You can find example data in the `test/resources directory`. `spresi-100.rdf` contains 100 example records from SPRESI.

### Important Note Regarding File Formats

If you are using files that have been saved with Windows-style carriage returns (`^M^M`, or `\r\r`), you may encounter issues when running this package.

To correct this issue, you can use the following `sed` command in a Linux-based terminal to convert double carriage returns to single ones in affected files:

```bash
sed -i 's/\r\r/\r/g' reactions.rdf
```

## Developer Guide

The project is managed and packaged using [poetry](https://python-poetry.org/docs/#installation).

### Installation

``` bash
git clone https://github.com/ChemAILtd/rdfreader.git
poetry install  # create a virtual environment and install the project dependencies
pre-commit install  # install pre-commit hooks, these mostly manage codestyle
```

### Contributions

Contributions are welcome via the [fork and pull request model](https://docs.github.com/en/get-started/quickstart/contributing-to-projects).

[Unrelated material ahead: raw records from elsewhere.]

-- ==== Sys2Proof/Syntax.lean ====
section
/-! DEFINITION. The 13 instructions, one constructor for each row of spec/opcode_table.json (30_encoding.md R51). An
operand is the RAW operand byte: whether a register operand is 0 to 7 is the step's register check (40_cycle.md R63), made
when the instruction is executed, so that a byte of 8 or more is an instruction that faults (log 8). -/

namespace Sys2Proof

/-- An instruction with its operand bytes, in the order they follow the opcode (30_encoding.md R46, R50). -/
inductive Instr where
  /-- HLT: halt (44_control.md R93). -/
  | hlt
  /-- LDI r1, imm8: load immediate (41_load_output.md R72). -/
  | ldi (r1 imm8 : Byte)
  /-- PRN r1: print register (41_load_output.md R73). -/
  | prn (r1 : Byte)
  /-- MUL r1, r2: multiply registers (42_alu.md R80). -/
  | mul (r1 r2 : Byte)
  /-- ADD r1, r2: add registers (42_alu.md R79). -/
  | add (r1 r2 : Byte)
  /-- CMP r1, r2: compare registers (42_alu.md R81; R82 under the alternative `CMP_MODE`). -/
  | cmp (r1 r2 : Byte)
  /-- PUSH r1: push register (43_stack.md R86). -/
  | push (r1 : Byte)
  /-- POP r1: pop into register (43_stack.md R87). -/
  | pop (r1 : Byte)
  /-- CALL r1: call subroutine through a register (44_control.md R88). -/
  | call (r1 : Byte)
  /-- RET: return from subroutine (44_control.md R89). -/
  | ret
  /-- JMP r1: jump through a register (44_control.md R90). -/
  | jmp (r1 : Byte)
  /-- JEQ r1: jump through a register if equal (44_control.md R91). -/
  | jeq (r1 : Byte)
  /-- JNE r1: jump through a register if not equal (44_control.md R92). -/
  | jne (r1 : Byte)
  deriving DecidableEq, Repr

end Sys2Proof
end

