-- ==== Sys2Proof/Machine/HostInterface.lean ====
section
/-! DEFINITION. What the host may do to the block (10_state.md R28, R29; 70_reset_and_hazards.md R110 to R113): supply an
image and the parameters, reset, and observe. No step calls any of it: while the engine runs the host may change nothing
(00_scope.md R7). -/

namespace Sys2Proof.Machine

/-- The load interface: the image's bytes from address 0 on, the rest as the loader leaves it (20_memory.md R35). More than
256 bytes, or a value above 255, is refused and the engine does not start (30_encoding.md R57, decision D29). -/
def loadImage (image : List Nat) : Option Memory :=
  if image.length ≤ 256 ∧ (image.all fun v => decide (v ≤ 255)) then
    some (Memory.writeBytes [] 0 (image.map (BitVec.ofNat 8)))
  else none

/-- Load and reset before the first step: the state a run begins in (70_reset_and_hazards.md R110, R112). -/
def powerOn (config : Config) (image : List Nat) : Option State :=
  (loadImage image).map (State.initial config)

/-- A new reset of a block that has run: the host takes it only while the engine is not running (70_reset_and_hazards.md
R111), and nothing of the earlier run is left (R110). -/
def State.hostReset (s : State) (config : Config) (image : List Nat) : Option State :=
  if s.isRunning then none else powerOn config image

/-- What the host may read at any time (10_state.md R29): the observation of a run (40_cycle.md R71). -/
structure Observation where
  status : Status
  fault  : Option FaultRecord
  out    : List Byte
  deriving DecidableEq, Repr

/-- Reading `status`, `fault` and `out`, which is allowed at any time and changes nothing (10_state.md R29). -/
def State.observe (s : State) : Observation :=
  { status := s.status, fault := s.fault, out := s.out }

/-- Reading the whole state, which is allowed once the engine is not running (10_state.md R29). -/
def State.observeAll (s : State) : Option State :=
  if s.isRunning then none else some s

/-- The host's rendering of the output port: each byte one line with its unsigned decimal value, no leading zeros
(10_state.md R19, 41_load_output.md R73). -/
def renderOut (out : List Byte) : String :=
  String.join (out.map fun v => toString v.toNat ++ "\n")

/-- The status port's encoding (60_exceptions.md R95, decision D33). -/
def Status.portCode : Status → Nat
  | .running => 0
  | .halted  => 1
  | .faulted => 2

/-- The codes of the fault causes (60_exceptions.md R96 to R98, decision D33). -/
def Cause.portCode : Cause → Nat
  | .unknownInstruction => 1
  | .invalidRegister    => 2
  | .addressOutOfRange  => 3

end Sys2Proof.Machine
end

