/-- What PRN, CMP, JMP, JEQ, JNE and HLT leave unchanged: every register, every byte of memory and the parameters; FL but for
CMP under `CMP_MODE = compare`; the output port but for PRN; status and fault record but for HLT's `halted` and a fault of
their own. R12 is the spec's own summary and R15 is D12. -/
def Obligations.InstructionsThatWriteNoRegisterFrame : Prop :=
  ∀ (s t : State) (i : Instr),
    ((∃ b, i = .prn b) ∨ (∃ b c, i = .cmp b c) ∨ (∃ b, i = .jmp b) ∨ (∃ b, i = .jeq b) ∨ (∃ b, i = .jne b) ∨ i = .hlt) →
    exec i s = .next t →
    t.regs = s.regs ∧ SameMemory s t ∧ t.config = s.config ∧
      ((¬ ∃ b c, i = .cmp b c) ∨ s.config.cmpMode = .jumpBug → t.fl = s.fl) ∧
      ((¬ ∃ b, i = .prn b) → t.out = s.out) ∧
      (i ≠ .hlt → SameStatusOrFaulted s t) ∧ (i = .hlt → t.fault = s.fault ∧ t.pc = s.pc)

/-- What PUSH and CALL leave unchanged: every register but R7, FL, the output port, the parameters, and every byte of memory
but the one at the decremented SP; status and fault record but for a fault of their own. R12 is the spec's own summary and
R15 is D12. -/
def Obligations.PushCallFrame : Prop :=
  ∀ (s t : State) (b : Byte), (exec (.push b) s = .next t ∨ exec (.call b) s = .next t) →
    (∀ r : Reg, r ≠ .r7 → t.getReg r = s.getReg r) ∧ t.fl = s.fl ∧ t.out = s.out ∧ t.config = s.config ∧
      (∀ a : Addr, a ≠ s.getReg .r7 - 1 → t.mem.read a = s.mem.read a) ∧ SameStatusOrFaulted s t

/-- What POP and RET leave unchanged: every register but R7 and, for POP, the one its operand byte names; FL, the output
port, the parameters and every byte of memory; status and fault record but for a fault of POP's own. R12 is the spec's own
summary and R15 is D12. -/
def Obligations.PopRetFrame : Prop :=
  (∀ (s t : State) (b : Byte), exec (.pop b) s = .next t →
    (∀ r : Reg, r ≠ .r7 → r.toByte ≠ b → t.getReg r = s.getReg r) ∧ t.fl = s.fl ∧ t.out = s.out ∧ t.config = s.config ∧
      SameMemory s t ∧ SameStatusOrFaulted s t) ∧
  (∀ s t : State, exec .ret s = .next t →
    (∀ r : Reg, r ≠ .r7 → t.getReg r = s.getReg r) ∧ t.fl = s.fl ∧ t.out = s.out ∧ t.config = s.config ∧
      SameMemory s t ∧ t.status = s.status ∧ t.fault = s.fault)

/-! ### The whole machine -/

/-- The invariant holds at reset, and in every state a load interface starts the engine in. Its clause on memory is the
model's canonical form (log 5, DESIGN CHOICE), no rule of the spec; FL at 0 is D13, and the fault record is D18. -/
def Obligations.ResetStatesAreLegal : Prop :=
  State.reset.Inv ∧ ∀ (config : Config) (image : List Nat) (s : State), powerOn config image = some s → s.Inv

/-- Every step keeps the invariant: memory stays in its canonical form (the model's choice, log 5), FL holds at most one of
G, L, E and 0 in bits 7 to 3 (D11, D12), and there is a fault record exactly while the status is `faulted` (D18). -/
def Obligations.EveryStepKeepsTheInvariant : Prop :=
  ∀ s t : State, s.Inv → step s = .next t → t.Inv

/-- No step changes the configuration parameters (R6; log 1). -/
def Obligations.NoStepChangesTheParameters : Prop :=
  ∀ s t : State, step s = .next t → t.config = s.config

/-- FL changes only by a CMP under `CMP_MODE = compare`, which leaves one of its three values (R15; "unchanged" by all else is
the spec's decision D12). -/
def Obligations.FlagsChangeOnlyByCmp : Prop :=
  ∀ s t : State, step s = .next t → t.fl ≠ s.fl →
    s.status = .running ∧ s.mem.read s.pc = 0xA7 ∧ s.config.cmpMode = .compare ∧ (t.fl = 0x01 ∨ t.fl = 0x02 ∨ t.fl = 0x04)

/-- R16: FL is read by JEQ and JNE, which test bit 0 only. Give any state another FL, with the same bit 0 where the opcode at
pc is JEQ's or JNE's: the step does the same, and FL is afterwards the one given or the one a CMP writes. -/
def Obligations.OnlyBitZeroOfFlagsIsRead : Prop :=
  ∀ (s t : State) (f : Byte), step s = .next t →
    (s.mem.read s.pc = 0x55 ∨ s.mem.read s.pc = 0x56 → f.getLsbD 0 = s.fl.getLsbD 0) →
    ∃ g : Byte, step { s with fl := f } = .next { t with fl := g } ∧ (g = f ∨ (g = t.fl ∧ s.mem.read s.pc = 0xA7))
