/-- A running step that faults is at an illegal opcode byte, runs an ill-formed instruction, or an address is past 255. -/
theorem step_faulted_cases (hr : s.status = .running) (h : step s = .next t) (hs : t.status = .faulted) :
    (Opcode.ofByte? (s.mem.read s.pc) = none ∧ t = s.takeFault .unknownInstruction s.pc) ∨
      (∃ i, s.fetch = .ok i ∧ i.wellFormed s.config.cmpMode = false ∧ t = s.takeFault .invalidRegister s.pc) ∨
      (s.config.addrMode = .fault ∧ t.fault = some { cause := .addressOutOfRange, address := s.pc }) := by
  obtain ⟨hn, -⟩ | ⟨-, c, hf, rfl⟩ | ⟨-, i, hf, he⟩ := step_cases h
  · exact absurd hr hn
  · obtain ⟨rfl, hbyte⟩ | ⟨rfl, hm, -⟩ := State.fetch_error hf
    · exact .inl ⟨hbyte, rfl⟩
    · exact .inr (.inr ⟨hm, rfl⟩)
  · obtain hill | hpast := exec_faulted_cases hr he hs
    · exact .inr (.inl ⟨i, hf, hill⟩)
    · exact .inr (.inr hpast)

/-- Settles O18: each of the three ways a step faults records its own address. -/
theorem faultsRecordTheInstructionAddress : Obligations.FaultsRecordTheInstructionAddress := by
  intro s t hr h hs
  obtain ⟨-, rfl⟩ | ⟨i, -, -, rfl⟩ | ⟨hm, hrec⟩ := step_faulted_cases hr h hs
  · exact ⟨.unknownInstruction, rfl, fun _ => rfl, by simp⟩
  · exact ⟨.invalidRegister, rfl, fun _ => rfl, by simp⟩
  · exact ⟨.addressOutOfRange, hrec, by simp, fun _ => hm⟩

/-- Settles O17: under wrap a step faults in the first two ways only, and in these it does. -/
theorem faultsUnderWrapAreExactAndPrecise : Obligations.FaultsUnderWrapAreExactAndPrecise := by
  intro s t hr hwrap h
  have ways (hs : t.status = .faulted) :
      (Opcode.ofByte? (s.mem.read s.pc) = none ∧ t = s.takeFault .unknownInstruction s.pc) ∨
        (∃ i, s.fetch = .ok i ∧ i.wellFormed s.config.cmpMode = false ∧ t = s.takeFault .invalidRegister s.pc) := by
    simpa [hwrap] using step_faulted_cases hr h hs
  refine ⟨⟨fun hs => ?only, ?faults⟩, fun hs => ?precise⟩
  case only =>
    refine (ways hs).imp And.left ?_
    rintro ⟨i, hf, hw, -⟩
    obtain ⟨rest, hdecode⟩ := (State.fetch_ok_iff_decode (.inl hwrap)).mp hf
    exact ⟨i, rest, hdecode, hw⟩
  case faults =>
    rintro (hbyte | ⟨i, rest, hdecode, hw⟩)
    · rw [step_of_fetch_error hr (State.fetch_of_illegal hbyte)] at h
      cases h
      rfl
    · have hf : s.fetch = .ok i := (State.fetch_ok_iff_decode (.inl hwrap)).mpr ⟨rest, hdecode⟩
      rw [step_of_fetch_ok hr hf, exec_of_not_wellFormed hw] at h
      cases h
      rfl
  case precise =>
    obtain ⟨hbyte, e⟩ | ⟨i, hf, -, e⟩ := ways hs
    · rw [if_pos hbyte, e]
    · obtain ⟨hcode, -, -⟩ := State.fetch_ok hf
      rw [if_neg (by simp [hcode]), e]

/-! ### The sequence -/

/-- The handlers that leave pc: all but those of the control transfers and of CMP under `CMP_MODE = jump_bug`. -/
theorem Handled.pc_eq (h : Handled s i u) (hi : i.opcode ∉ [Opcode.call, .ret, .jmp, .jeq, .jne])
    (hcmp : i.opcode = .cmp → s.config.cmpMode = .compare) : u.pc = s.pc := by
  cases h with
  | cmpJump a v hm => cases hm.symm.trans (hcmp rfl)
  | call a ret hret | ret | jmp a | jeq a | jne a => simp [Instr.opcode] at hi
  | _ => rfl
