-- ==== Sys2Proof/Machine/Step.lean ====
section
/-!
DEFINITION. One step of the block: one event of its inputs, one atomic command (20_memory R72, 70_reset R360).
-/

namespace Sys2Proof.Machine

/-- One step: wait (R342), take a reset (R340), or run one command to completion (R75). -/
def step (s : State) : Host.Outcome State Fault Refusal :=
  match s.accept with
  | .idle => .next s
  | .reset s' => .next s'
  | .command a => runAccepted a

/-- `s` with a command word presented where `step` takes its next event: at the host port for a host opcode, at the row
port for a row opcode (log 14). -/
def State.withFetchWord (s : State) (nbits w : Nat) : State := s.presentTableWord nbits w

end Sys2Proof.Machine
end

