/-! ### endRowUse -/

@[simp] theorem State.endRowUse_params : s.endRowUse.params = s.params := rfl
@[simp] theorem State.endRowUse_created : s.endRowUse.created = s.created := rfl
@[simp] theorem State.endRowUse_width : s.endRowUse.width = s.width := rfl
@[simp] theorem State.endRowUse_height : s.endRowUse.height = s.height := rfl
@[simp] theorem State.endRowUse_nbh : s.endRowUse.nbh = s.nbh := rfl
@[simp] theorem State.endRowUse_time : s.endRowUse.time = s.time := rfl
@[simp] theorem State.endRowUse_mem : s.endRowUse.mem = s.mem.dropScratch := rfl
@[simp] theorem State.endRowUse_breg : s.endRowUse.breg = Config.unspecifiedBreg s.draws := rfl
@[simp] theorem State.endRowUse_faulted : s.endRowUse.faulted = s.faulted := rfl
@[simp] theorem State.endRowUse_fcode : s.endRowUse.fcode = s.fcode := rfl
@[simp] theorem State.endRowUse_fcmd : s.endRowUse.fcmd = s.fcmd := rfl
@[simp] theorem State.endRowUse_hostWord : s.endRowUse.hostWord = s.hostWord := rfl
@[simp] theorem State.endRowUse_inbox : s.endRowUse.inbox = s.inbox := rfl
@[simp] theorem State.endRowUse_response : s.endRowUse.response = s.response := rfl
@[simp] theorem State.endRowUse_draws : s.endRowUse.draws = s.draws + 1 := rfl
@[simp] theorem State.endRowUse_w : s.endRowUse.w = s.w := rfl
@[simp] theorem State.endRowUse_h : s.endRowUse.h = s.h := rfl

/-! ### construct -/

@[simp] theorem State.construct_params (width height : Nat) (nbh : Neighborhood) : (s.construct width height nbh).params = s.params := rfl
@[simp] theorem State.construct_created (width height : Nat) (nbh : Neighborhood) : (s.construct width height nbh).created = true := rfl
@[simp] theorem State.construct_width (width height : Nat) (nbh : Neighborhood) : (s.construct width height nbh).width = BitVec.ofNat 20 width := rfl
@[simp] theorem State.construct_height (width height : Nat) (nbh : Neighborhood) : (s.construct width height nbh).height = BitVec.ofNat 20 height := rfl
@[simp] theorem State.construct_nbh (width height : Nat) (nbh : Neighborhood) : (s.construct width height nbh).nbh = nbh := rfl
@[simp] theorem State.construct_time (width height : Nat) (nbh : Neighborhood) : (s.construct width height nbh).time = 0 := rfl
@[simp] theorem State.construct_mem (width height : Nat) (nbh : Neighborhood) : (s.construct width height nbh).mem = ⟨List.replicate height (Row.zeros width), List.replicate height none,
      List.replicate s.params.numScratch none⟩ := rfl
@[simp] theorem State.construct_breg (width height : Nat) (nbh : Neighborhood) : (s.construct width height nbh).breg = s.breg := rfl
@[simp] theorem State.construct_faulted (width height : Nat) (nbh : Neighborhood) : (s.construct width height nbh).faulted = s.faulted := rfl
@[simp] theorem State.construct_fcode (width height : Nat) (nbh : Neighborhood) : (s.construct width height nbh).fcode = s.fcode := rfl
@[simp] theorem State.construct_fcmd (width height : Nat) (nbh : Neighborhood) : (s.construct width height nbh).fcmd = s.fcmd := rfl
@[simp] theorem State.construct_hostWord (width height : Nat) (nbh : Neighborhood) : (s.construct width height nbh).hostWord = s.hostWord := rfl
@[simp] theorem State.construct_inbox (width height : Nat) (nbh : Neighborhood) : (s.construct width height nbh).inbox = s.inbox := rfl
@[simp] theorem State.construct_response (width height : Nat) (nbh : Neighborhood) : (s.construct width height nbh).response = s.response := rfl
@[simp] theorem State.construct_draws (width height : Nat) (nbh : Neighborhood) : (s.construct width height nbh).draws = s.draws := rfl

/-! ### commit -/

@[simp] theorem State.commit_params (g : List Row) : (s.commit g).params = s.params := by simp [State.commit]
@[simp] theorem State.commit_created (g : List Row) : (s.commit g).created = s.created := by simp [State.commit]
@[simp] theorem State.commit_width (g : List Row) : (s.commit g).width = s.width := by simp [State.commit]
@[simp] theorem State.commit_height (g : List Row) : (s.commit g).height = s.height := by simp [State.commit]
@[simp] theorem State.commit_nbh (g : List Row) : (s.commit g).nbh = s.nbh := by simp [State.commit]
@[simp] theorem State.commit_time (g : List Row) : (s.commit g).time = s.time + 1 := by simp [State.commit]
@[simp] theorem State.commit_mem (g : List Row) : (s.commit g).mem = (s.mem.setGrid g).dropScratch := by simp [State.commit]
@[simp] theorem State.commit_breg (g : List Row) : (s.commit g).breg = Config.unspecifiedBreg s.draws := by simp [State.commit]
@[simp] theorem State.commit_faulted (g : List Row) : (s.commit g).faulted = s.faulted := by simp [State.commit]
@[simp] theorem State.commit_fcode (g : List Row) : (s.commit g).fcode = s.fcode := by simp [State.commit]
@[simp] theorem State.commit_fcmd (g : List Row) : (s.commit g).fcmd = s.fcmd := by simp [State.commit]
@[simp] theorem State.commit_hostWord (g : List Row) : (s.commit g).hostWord = s.hostWord := by simp [State.commit]
@[simp] theorem State.commit_inbox (g : List Row) : (s.commit g).inbox = s.inbox := by simp [State.commit]
@[simp] theorem State.commit_response (g : List Row) : (s.commit g).response = s.response := by simp [State.commit]
@[simp] theorem State.commit_draws (g : List Row) : (s.commit g).draws = s.draws + 1 := by simp [State.commit]
@[simp] theorem State.commit_w (g : List Row) : (s.commit g).w = s.w := by simp [State.commit]
@[simp] theorem State.commit_h (g : List Row) : (s.commit g).h = s.h := by simp [State.commit]

/-! ### applyReset -/

@[simp] theorem State.applyReset_params : s.applyReset.params = s.params := rfl
@[simp] theorem State.applyReset_created : s.applyReset.created = false := rfl
@[simp] theorem State.applyReset_width : s.applyReset.width = 0 := rfl
@[simp] theorem State.applyReset_height : s.applyReset.height = 0 := rfl
@[simp] theorem State.applyReset_nbh : s.applyReset.nbh = .vonNeumann := rfl
@[simp] theorem State.applyReset_time : s.applyReset.time = 0 := rfl
@[simp] theorem State.applyReset_mem : s.applyReset.mem = ⟨[], [], List.replicate s.params.numScratch none⟩ := rfl
@[simp] theorem State.applyReset_breg : s.applyReset.breg = false := rfl
@[simp] theorem State.applyReset_faulted : s.applyReset.faulted = false := rfl
@[simp] theorem State.applyReset_fcode : s.applyReset.fcode = 0 := rfl
@[simp] theorem State.applyReset_fcmd : s.applyReset.fcmd = 0 := rfl
@[simp] theorem State.applyReset_hostWord : s.applyReset.hostWord = 0 := rfl
@[simp] theorem State.applyReset_inbox : s.applyReset.inbox = s.inbox := rfl
@[simp] theorem State.applyReset_response : s.applyReset.response = none := rfl
@[simp] theorem State.applyReset_draws : s.applyReset.draws = s.draws := rfl

/-! ### The parts of the row storage -/

@[simp] theorem Memory.setGrid_g (m : Memory) (g : List Row) : (m.setGrid g).g = g := rfl
@[simp] theorem Memory.setGrid_n (m : Memory) (g : List Row) : (m.setGrid g).n = m.n := rfl
@[simp] theorem Memory.setGrid_t (m : Memory) (g : List Row) : (m.setGrid g).t = m.t := rfl
@[simp] theorem Memory.dropScratch_g (m : Memory) : m.dropScratch.g = m.g := rfl
@[simp] theorem Memory.dropScratch_n (m : Memory) : m.dropScratch.n = invalidated m.n := rfl
@[simp] theorem Memory.dropScratch_t (m : Memory) : m.dropScratch.t = invalidated m.t := rfl

end Sys2Proof.Machine
end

Before you commit changes, ensure these pass the hooks installed by pre-commit. This should be run automatically on each commit if you have run `pre-commit install`, but can be run manually from the terminal with `pre-commit run`.

### Releases

Releases are managed by GitHub releases/workflow. The version number in the pyproject file should ideally be kept up to date to the current release but is ignored by the release workflow.

To release a new version:

- Update the pyproject.toml version number.
- Push the changes to GitHub and merge to main via a pull request.
- Use the github website to create a release. Tag the commit to be released with a version number, e.g. v1.2.3. The tag should be in v*.*.* and match the version number in the pyproject.toml file.
- When the release is published, a github workflow will run, build a wheel and publish it to PyPI.